• _Exercise goal_
Below are some records; find each line that carries the word "simpa" and copy it.

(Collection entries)

━━━━━━━━━━━━━━━━━━━━

-- ==== Sys2Proof/Laws/Memory.lean ====
section
/-! SUPPORT. The laws of the table stores: read after write, what a write leaves alone, what a whole build leaves behind,
and that every operation keeps the canonical form. -/

namespace Sys2Proof.Machine

namespace TableStore

/-- Reading the entry just written gives the value written. -/
theorem read_write_self (t : TableStore) (i : Nat) (v : Word) : (write t i v).read i = some v := by
  induction t with
  | nil => simp [write, read]
  | cons e t ih =>
    obtain ⟨k, w⟩ := e
    simp only [write]
    split
    · simp [read]
    split
    · simp [read]
    · next h => simp [read, Ne.symm h, ih]

/-- A write leaves every other entry alone. -/
theorem read_write_other (t : TableStore) (i j : Nat) (v : Word) (h : j ≠ i) : (write t i v).read j = t.read j := by
  induction t with
  | nil => simp [write, read, Ne.symm h]
  | cons e t ih =>
    obtain ⟨k, w⟩ := e
    simp only [write]
    split
    · simp [read, Ne.symm h]
    split
    · next hk => subst hk; simp [read, Ne.symm h]
    · simp only [read, ih]

theorem risesFrom_mono (t : TableStore) {lo lo' : Nat} (hl : lo' ≤ lo) (h : risesFrom lo t = true) :
    risesFrom lo' t = true := by
  cases t with
  | nil => rfl
  | cons e t =>
    simp only [risesFrom, Bool.and_eq_true, decide_eq_true_eq] at *
    exact ⟨⟨by omega, h.1.2⟩, h.2⟩

theorem risesFrom_write (t : TableStore) (lo i : Nat) (v : Word) (hlo : lo ≤ i) (hi : i < Config.nent)
    (h : risesFrom lo t = true) : risesFrom lo (write t i v) = true := by
  induction t generalizing lo with
  | nil => simp [write, risesFrom, hlo, hi]
  | cons e t ih =>
    obtain ⟨k, w⟩ := e
    simp only [write]
    simp only [risesFrom, Bool.and_eq_true, decide_eq_true_eq] at h
    split
    · simp only [risesFrom, Bool.and_eq_true, decide_eq_true_eq]
      exact ⟨⟨hlo, hi⟩, ⟨by omega, h.1.2⟩, h.2⟩
    split
    · next hk => subst hk; simp [risesFrom, hlo, hi, h.2]
    · simp only [risesFrom, Bool.and_eq_true, decide_eq_true_eq]
      exact ⟨h.1, ih (k + 1) (by omega) h.2⟩

/-- A write at an 8-bit index keeps the canonical form. -/
theorem wf_write (t : TableStore) (i : Nat) (v : Word) (hi : i < Config.nent) (h : wf t = true) :
    wf (write t i v) = true :=
  risesFrom_write t 0 i v (Nat.zero_le i) hi h

theorem read_none_of_risesFrom (t : TableStore) (lo i : Nat) (hi : i < lo) (h : risesFrom lo t = true) :
    t.read i = none := by
  induction t generalizing lo with
  | nil => rfl
  | cons e t ih =>
    obtain ⟨k, w⟩ := e
    simp only [risesFrom, Bool.and_eq_true, decide_eq_true_eq] at h
    simp only [read]
    rw [if_neg (by omega)]
    exact ih (k + 1) (by omega) h.2

/-- Writing the value an entry already holds changes nothing: stores in canonical form with the same entries are equal. -/
theorem write_of_read (t : TableStore) (i : Nat) (v : Word) (lo : Nat) (h : risesFrom lo t = true)
    (hr : t.read i = some v) : write t i v = t := by
  induction t generalizing lo with
  | nil => simp [read] at hr
  | cons e t ih =>
    obtain ⟨k, w⟩ := e
    simp only [risesFrom, Bool.and_eq_true, decide_eq_true_eq] at h
    simp only [read] at hr
    simp only [write]
    split at hr
    · next hk => subst hk; simp_all
    · next hk =>
      have : ¬ i < k := fun hlt => by
        rw [read_none_of_risesFrom t (k + 1) i (by omega) h.2] at hr
        simp at hr
      rw [if_neg this, if_neg (Ne.symm hk), ih (k + 1) h.2 hr]

end TableStore

@[simp] theorem store_setStore (m : Memory) (sl : Slot) (t : TableStore) : (m.setStore sl t).store sl = t := by
  cases sl <;> rfl

theorem store_setStore_other (m : Memory) (sl sl' : Slot) (t : TableStore) (h : sl' ≠ sl) :
    (m.setStore sl t).store sl' = m.store sl' := by
  cases sl <;> cases sl' <;> first | rfl | exact absurd rfl h

@[simp] theorem setStore_store (m : Memory) (sl : Slot) : m.setStore sl (m.store sl) = m := by
  cases sl <;> rfl

theorem wf_iff (m : Memory) : m.wf = true ↔ ∀ sl, (m.store sl).wf = true := by
  constructor
  · intro h sl
    simp only [Memory.wf, Bool.and_eq_true] at h
    cases sl
    · exact h.1.1
    · exact h.1.2
    · exact h.2
  · intro h
    simp only [Memory.wf, Bool.and_eq_true]
    exact ⟨⟨h .m, h .l⟩, h .g⟩

/-- `TblRead` after `TblWrite` (R41, R42): the value written at the place written, the old entry everywhere else. -/
theorem read_write (m : Memory) (sl sl' : Slot) (i j : Byte) (v : Word) :
    (m.write sl i v).read sl' j = if sl' = sl ∧ j = i then some v else m.read sl' j := by
  by_cases hs : sl' = sl
  · subst hs
    by_cases hj : j = i
    · subst hj; simp [Memory.read, Memory.write, TableStore.read_write_self]
    · have : j.toNat ≠ i.toNat := fun h => hj (BitVec.eq_of_toNat_eq h)
      simp [Memory.read, Memory.write, hj, TableStore.read_write_other _ _ _ _ this]
  · simp [Memory.read, Memory.write, hs, store_setStore_other _ _ _ _ hs]

/-- `TblWrite` keeps the canonical form. -/
theorem wf_write (m : Memory) (sl : Slot) (i : Byte) (v : Word) (h : m.wf = true) : (m.write sl i v).wf = true := by
  rw [wf_iff] at *
  intro sl'
  by_cases hs : sl' = sl
  · subst hs
    simpa [Memory.write] using TableStore.wf_write _ _ v (i.isLt) (h sl')
  · rw [Memory.write, store_setStore_other _ _ _ _ hs]; exact h sl'

/-- Rewriting an entry with the value it holds changes nothing. -/
theorem write_of_read (m : Memory) (sl : Slot) (i : Byte) (v : Word) (h : m.wf = true) (hr : m.read sl i = some v) :
    m.write sl i v = m := by
  rw [wf_iff] at h
  have := TableStore.write_of_read (m.store sl) i.toNat v 0 (h sl) hr
  simp [Memory.write, this]

/-- The entries a list of writes leaves behind. -/
theorem read_writeEntries (m : Memory) (sl sl' : Slot) (tbl : CrcTable) (is : List Byte) (j : Byte) :
    (m.writeEntries sl tbl is).read sl' j = if sl' = sl ∧ j ∈ is then some (tbl j) else m.read sl' j := by
  unfold Memory.writeEntries
  induction is generalizing m with
  | nil => simp
  | cons i is ih =>
    simp only [List.foldl_cons, ih, read_write, List.mem_cons]
    by_cases hs : sl' = sl <;> by_cases hj : j ∈ is <;> by_cases hi : j = i <;> simp_all

/-- A list of writes keeps the canonical form. -/
theorem wf_writeEntries (m : Memory) (sl : Slot) (tbl : CrcTable) (is : List Byte) (h : m.wf = true) :
    (m.writeEntries sl tbl is).wf = true := by
  unfold Memory.writeEntries
  induction is generalizing m with
  | nil => exact h
  | cons i is ih => exact ih _ (wf_write m sl i _ h)

/-- Writing a table a slot already holds changes nothing. -/
theorem writeEntries_of_read (m : Memory) (sl : Slot) (tbl : CrcTable) (is : List Byte) (h : m.wf = true)
    (hr : ∀ i ∈ is, m.read sl i = some (tbl i)) : m.writeEntries sl tbl is = m := by
  unfold Memory.writeEntries
  induction is with
  | nil => rfl
  | cons i is ih =>
    rw [List.foldl_cons, write_of_read m sl i _ h (hr i (by simp))]
    exact ih fun j hj => hr j (by simp [hj])

/-- Every 8-bit index is in the list a build runs over (R45). -/
theorem mem_allIndexes (i : Byte) : i ∈ allIndexes := by
  simp only [allIndexes, List.mem_map, List.mem_range]
  exact ⟨i.toNat, i.isLt, by simp⟩

/-- What `build` leaves in the table stores: the whole table in its slot, every other slot as it was (R100). -/
theorem tblRead_build (sl sl' : Slot) (p : Word) (s : State) (i : Byte) :
    tblRead sl' i (build sl p s) = if sl' = sl then some (tableOf p i) else tblRead sl' i s := by
  simp [tblRead, read_writeEntries, mem_allIndexes]

/-- `build` keeps the canonical form of the memory. -/
theorem wf_build (sl : Slot) (p : Word) (s : State) (h : s.mem.wf = true) : (build sl p s).mem.wf = true := by
  simpa using wf_writeEntries _ _ _ _ h

/-- Building again a table the slot already holds changes nothing. -/
theorem build_of_read (sl : Slot) (p : Word) (s : State) (hw : s.mem.wf = true) (hb : s.built sl = true)
    (hr : ∀ i, tblRead sl i s = some (tableOf p i)) : build sl p s = s := by
  unfold build
  rw [writeEntries_of_read s.mem sl (tableOf p) allIndexes hw fun i _ => hr i]
  exact setBuilt_of_built sl s hb

/-- The memory after reset is in canonical form. -/
theorem wf_reset : State.reset.mem.wf = true := rfl

end Sys2Proof.Machine
end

━━━━━━━━━━━━━━━━━━━━

• _Finished exercise_
    simpa [Memory.write] using TableStore.wf_write _ _ v (i.isLt) (h sl')
  simpa using wf_writeEntries _ _ _ _ h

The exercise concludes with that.